* ABOUT THIS EXERCISE
Output each line of the data word for word, from the first through the line that holds "let mine := s.treeOps.filter", and leave off whatever follows.

(Saved data entries)
/-- A cohort enters a step (R289, R398): its span is cleared, every engine is woken, what its last step left is dropped. -/
def State.putCohort (s : State) (k : Cohort) : State :=
  let s := s.enterStep k.model k.index k.step
  let mine (m : SlotIx) (c : CohIx) : Bool := decide (m = k.model) && decide (c = k.index)
  { s with
    cohorts := s.cohorts.filter (fun x => !mine x.model x.index) ++ [k]
    cands := s.cands.filter fun x => !mine x.model x.cohort
    sampled := s.sampled.filter fun x => !mine x.model x.cohort
    tiles := s.tiles.map fun t => { t with gated := 0 }
    stepCount := s.stepCount + 1 }

/-- The cohort closed. -/
def State.closeCohort (s : State) (m : SlotIx) (c : CohIx) : State :=
  { s with cohorts := s.cohorts.filter fun x => !(decide (x.model = m) && decide (x.index = c)) }

/-- The record, and after it the decisions on the prefix tree since the last one, sent to every other member of the slice (R28, R181; log
entry 128). -/
def State.sendRecord (s : State) (k : Cohort) : State :=
  let mine := s.treeOps.filter fun o => decide (o.1 = k.model)
  let s := { s with treeOps := s.treeOps.filter fun o => !decide (o.1 = k.model) }
  match s.sliceOf k.model with
  | some x => (x.members.filter fun a => decide (a ≠ s.address)).foldl
      (fun (s : State) a => s.control x.id x.members x.fn.val 4 a (recordBytes k ++ mine.flatMap fun o => opBytes o.2)) s
  | none => s

/-- A row whose sequence takes no step: it has ended, or it parks, or it is being swapped (R44, R174, R188). -/
def State.rowIdle (s : State) (k : Cohort) (r : Fin 32) : Bool :=
  match s.seq? k.rows[r].handle with
  | some q => decide (q.state ≠ .running) && decide (q.state ≠ .ingesting)
  | none => true

/-- The rows that a boundary freed, which run empty for one step (R44). -/
def State.freedRows (s : State) (k : Cohort) : BitVec 32 := rowsMask ((maskRows k.mask).filter (s.rowIdle k))

/-- The cohort leader forms a cohort (R26 to R28; log entry 129 for the time of its record). -/
def State.formCohort (s : State) (m : SlotIx) (c : CohIx) (blocked : BitVec 32) (peers : List (Key × PeerReport)) : State :=
  let b := s.fillRows m c ((List.finRange 32).filter fun r => !blocked.getLsbD r.val) peers
  let mask := rowsMask ((List.finRange 32).filter fun r => decide (b.rows[r].kind ≠ 0))
  if mask = 0 then b.s.closeCohort m c
  else
    let k := newStep m c (b.s.stepOf m c + 1) mask b.rows blocked
    (b.s.putCohort k).sendRecord k

/-! ## A record on another member (R26, R28, R43, R44, R172) -/

/-- Rows that leave a cohort's mask (R44, R241). -/
def dropRows (k : Cohort) (rs : List (Fin 32)) : Cohort :=
  rs.foldl (fun (k : Cohort) r =>
    { k with mask := clrBit k.mask r.val, rows := vmod k.rows r fun x => { x with kind := 0, sample := false } }) k

/-- The pages of a sequence's rows (R172): those of DECODE and INGEST rows first, which may use the guard, then those of DRAFT rows. -/
def State.rowPages (s : State) (k : Cohort) (h : Key) : State :=
  let at' (draft : Bool) : List Nat :=
    ((rowsOf k h).filter fun r => decide (k.rows[r].kind = 3) == draft).map fun r => k.rows[r].position.toNat
  let span (s : State) (ps : List Nat) (draft : Bool) : State :=
    if ps.isEmpty then s else (s.ensure h (ps.foldl min (ps.headD 0)) (ps.foldl max 0) draft).2
  span (span s (at' false) false) (at' true) true

/-- The rows of a sequence that its home package can reserve no emission slot for (R43): every one when not even one slot is there and a row
is sampled, and DRAFT rows deeper than the slots cover. -/
def State.unslotted (s : State) (k : Cohort) (q : Seq) : List (Fin 32) :=
  let rs := rowsOf k q.handle
  let a := (rs.map fun r => k.rows[r].position.toNat).foldl min 268435455
  let n := s.openSlots q
  if !rs.any (fun r => k.rows[r].sample) then []
  else if n = 0 then rs
  else rs.filter fun r => decide (k.rows[r].kind = 3) && decide (n ≤ nodePos k r - a)

/-- The depth of a sequence's rows in its tree (R242). -/
def treeDepth (k : Cohort) (h : Key) : Nat :=
  let rs := rowsOf k h
  let a := (rs.map fun r => k.rows[r].position.toNat).foldl min 268435455
  rs.foldl (fun n r => if k.rows[r].kind = 3 then max n (nodePos k r - a) else n) 0

/-- The prompt tokens of a sequence's rows are committed, or its step is noted (R26). -/
def State.enterRows (s : State) (k : Cohort) (h : Key) : State :=
  let ing := (rowsOf k h).filter fun r => decide (k.rows[r].kind = 2)
  let a := (ing.map fun r => k.rows[r].position.toNat).foldl min 268435455
  s.modSeq h fun q =>
    if ing.isEmpty then { q with lastStep := s.stepCount, tree := [] }
    else q.ingest (s.ngramEn k.model) a (q.waiting.take ing.length) s.stepCount

/-- What a member does for a sequence that the leader gave rows (R26, R43, R172): pages are there, prompt tokens are committed, and on
the home package emission slots are reserved; rows for which none can be had leave the mask. -/
def State.memberRows (s : State) (k : Cohort) (h : Key) : State :=
  match s.seq? h with
  | none => s
  | some q =>
    let out := if h.isOwn then s.unslotted k q else []
    let k' := dropRows k out
    let s := if out.isEmpty then s else s.modCohort k.model k.index fun k => dropRows k out
    if (rowsOf k' h).isEmpty then s.emitStall h
    else
      let s := s.rowPages k' h
      let s := if h.isOwn && (rowsOf k' h).any (fun r => k'.rows[r].sample) then s.takeSlots q (treeDepth k' h + 1) else s
      let s := s.countTrims h (q.tree.length - ((rowsOf k' h).filter fun r => decide (k'.rows[r].kind = 3)).length)
      s.enterRows k' h

/-- A RUNNING sequence of this package that the leader gave no row for want of an emission slot (R43, R361). -/
def State.satOut (s : State) (k : Cohort) (q : Seq) : Bool :=
  q.handle.isOwn && s.mayRun k.index .running q && !(rowHandles k 0xFFFFFFFF).contains q.handle && decide (s.openSlots q = 0)

/-- A cohort enters the step of a record from the leader (R28, R44): rows of sequences that have ended run empty. -/
def State.startRecord (s : State) (k : Cohort) : State :=
  let out := ((s.seqsOf k.model).filter (s.satOut k)).map (·.handle)
  let k := dropRows k ((maskRows k.mask).filter (s.rowIdle k))
  let s := s.putCohort k
  let s := (rowHandles k 0xFFFFFFFF).foldl (fun s h => s.memberRows k h) s
  (out.foldl State.emitStall s).pageLow k.model

/-- The record that waits for a cohort's boundary, if one does, starts the next step (R28, R44). -/
def State.startWaiting (s : State) (m : SlotIx) (c : CohIx) : State :=
  match s.nextCohorts.find? fun k => decide (k.model = m) && decide (k.index = c) with
  | some k => ({ s with nextCohorts := s.nextCohorts.filter fun k => !(decide (k.model = m) && decide (k.index = c)) }).startRecord k
  | none => s

/-- A row of a cohort record (R28). -/
def State.rowOfRecord (s : State) (m : SlotIx) (w : BitVec 4608) (i : Fin 32) : Row :=
  let o := 8 * (0x40 + 16 * i.val)
  { handle := s.keyOf m (BitVec.ofNat 8 (fld w (o + 104) 8)) (BitVec.ofNat 32 (fld w o 32)), position := BitVec.ofNat 28 (fld w (o + 32) 28),
    token := BitVec.ofNat 18 (fld w (o + 64) 18), kind := BitVec.ofNat 2 (fld w (o + 96) 2), sample := bit w (o + 98),
    parent := BitVec.ofNat 5 (fld w (o + 99) 5), home := BitVec.ofNat 8 (fld w (o + 104) 8) }

/-- COHORT_RECORD (R28, R44, R181, R289): a record of the cohort leader reaches another member, with the leader's decisions on the prefix
tree. While the cohort's step still runs here the record waits for the boundary. -/
def execCohortRecord (rec' : CohortMessage) (s : State) : Host.Outcome State Fault Refusal :=
  let m : SlotIx := Fin.ofNat 64 (fld rec'.words 64 16)
  let c : CohIx := Fin.ofNat 8 (fld rec'.words 80 8)
  let s := s.takeType 4
  match s.load? m with
  | none => done s s
  | some l =>
    if !s.isReady || !s.loaded m || l.lost then done s s
    else
      let s1 := rec'.ops.foldl (fun s o => s.applyOp m o) s
      let k := newStep m c (rec'.words.extractLsb' 0 64) (rec'.words.extractLsb' 96 32) (Vector.ofFn (s1.rowOfRecord m rec'.words)) 0
      if (s1.cohort? m c).isNone then done s (s1.startRecord k)
      else done s { s1 with nextCohorts := s1.nextCohorts.filter (fun x => !(decide (x.model = m) && decide (x.index = c))) ++ [k] }

/-- A row as a home package's token message gives it (R28, R241): a DRAFT row of a block that its new tree does not use leaves the
mask. -/
def fillRow (k : Cohort) (r : TokenRow) : Cohort :=
  if r.kind = 0 then dropRows k [r.row]
  else { k with rows := vmod k.rows r.row fun x => { x with token := r.token, position := r.position, kind := r.kind, parent := r.parent } }

/-- TOKEN_MESSAGE (R28, R32, R241, R247): a home package's token ids fill the rows of a cohort's next step, of the record that waits if one
does; the tokens it accepted are committed. -/
def execTokenMessage (model : SlotIx) (cohort : CohIx) (rows : TokenRows) (s : State) :
    Host.Outcome State Fault Refusal :=
  let s := s.takeType 5
  let s1 := rows.accepted.foldl (fun s a => s.hearAccepted model a) s
  let mine (k : Cohort) : Bool := decide (k.model = model) && decide (k.index = cohort)
  if s1.nextCohorts.any mine then
    done s { s1 with nextCohorts := s1.nextCohorts.map fun k => if mine k then rows.filled.foldl fillRow k else k }
  else done s (s1.modCohort model cohort fun k => rows.filled.foldl fillRow k)

/-! ## STEP_BOUNDARY (R34, R43, R171, R174 to R177, R187, R230, R333) -/

/-- Sequences of this package in no cohort whose page list cannot be read end (R163, R256). -/
def State.endListBad (s : State) (m : SlotIx) : State :=
  ((s.seqsOf m).filter fun q => q.handle.isOwn && q.listBad && (decide (q.state = .running) || decide (q.state = .ingesting) || decide (q.state = .parkedPages)) &&
    !(s.cohorts.any fun k => decide (k.model = m) && (rowHandles k 0xFFFFFFFF).contains q.handle)).foldl
    (fun s q => s.endSeq q.handle 0x14 (s.faultDetail m 0 0xFFFF)) s

/-- The emission slots that the home packages of sequences homed elsewhere offer (R43). -/
def State.takeOffers (s : State) (m : SlotIx) (peers : List (Key × PeerReport)) : State :=
  (s.seqsOf m).foldl (fun s q => if q.handle.isOwn then s else s.modSeq q.handle fun q => { q with offer := (peerOf peers q.handle).slots }) s

/-- What the allocator does at a boundary (R171, R175, R177, R187, R230). -/
def State.allocate (s : State) (m : SlotIx) (peers : List (Key × PeerReport)) : State :=
  let hs := (s.seqsOf m).map (·.handle)
  let s := hs.foldl (fun s h => s.endSpill h) s
  let s := s.dropSpans fun x => decide (x.model = m) && peers.any fun p => decide (p.1.handle = x.handle) && decide (p.2.freedBy = some x.home)
  let s := ((s.allocatorBoundary m).unpark m peers).pageLow m
  let s := s.sweepTenant m (fun f => (s.tenant? f).isNone) s.models[m].pool.nodes.length
  let s := hs.foldl (fun s h => s.reserveFor h) s
  hs.foldl (fun s h => s.startSpill h (peerOf peers h)) s

/-- The functions being disabled that now have no rows left go through the rest of R362. -/
def State.finishDisabled (s : State) : State := (List.finRange 16).foldl (fun s f => s.tryFinish f) s

/-- The cohort's step has ended on this package, by its STEP_END or by a cut. -/
def Cohort.over (k : Cohort) : Bool := k.stepEnd || k.cutNow

/-- In Aperture mode a pass of the model is under way: some other cohort has begun it and has not ended it, so that no cohort is formed
before the next pass (R279). -/
def State.passRuns (s : State) (m : SlotIx) (c : CohIx) : Bool :=
  !(s.windowLayers m).isEmpty &&
  s.cohorts.any fun k => decide (k.model = m) && decide (k.index ≠ c) && !k.over && !k.doneCount.isEmpty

* FINISHED TASK
/-- A cohort enters a step (R289, R398): its span is cleared, every engine is woken, what its last step left is dropped. -/
def State.putCohort (s : State) (k : Cohort) : State :=
  let s := s.enterStep k.model k.index k.step
  let mine (m : SlotIx) (c : CohIx) : Bool := decide (m = k.model) && decide (c = k.index)
  { s with
    cohorts := s.cohorts.filter (fun x => !mine x.model x.index) ++ [k]
    cands := s.cands.filter fun x => !mine x.model x.cohort
    sampled := s.sampled.filter fun x => !mine x.model x.cohort
    tiles := s.tiles.map fun t => { t with gated := 0 }
    stepCount := s.stepCount + 1 }

/-- The cohort closed. -/
def State.closeCohort (s : State) (m : SlotIx) (c : CohIx) : State :=
  { s with cohorts := s.cohorts.filter fun x => !(decide (x.model = m) && decide (x.index = c)) }

/-- The record, and after it the decisions on the prefix tree since the last one, sent to every other member of the slice (R28, R181; log
entry 128). -/
def State.sendRecord (s : State) (k : Cohort) : State :=
  let mine := s.treeOps.filter fun o => decide (o.1 = k.model)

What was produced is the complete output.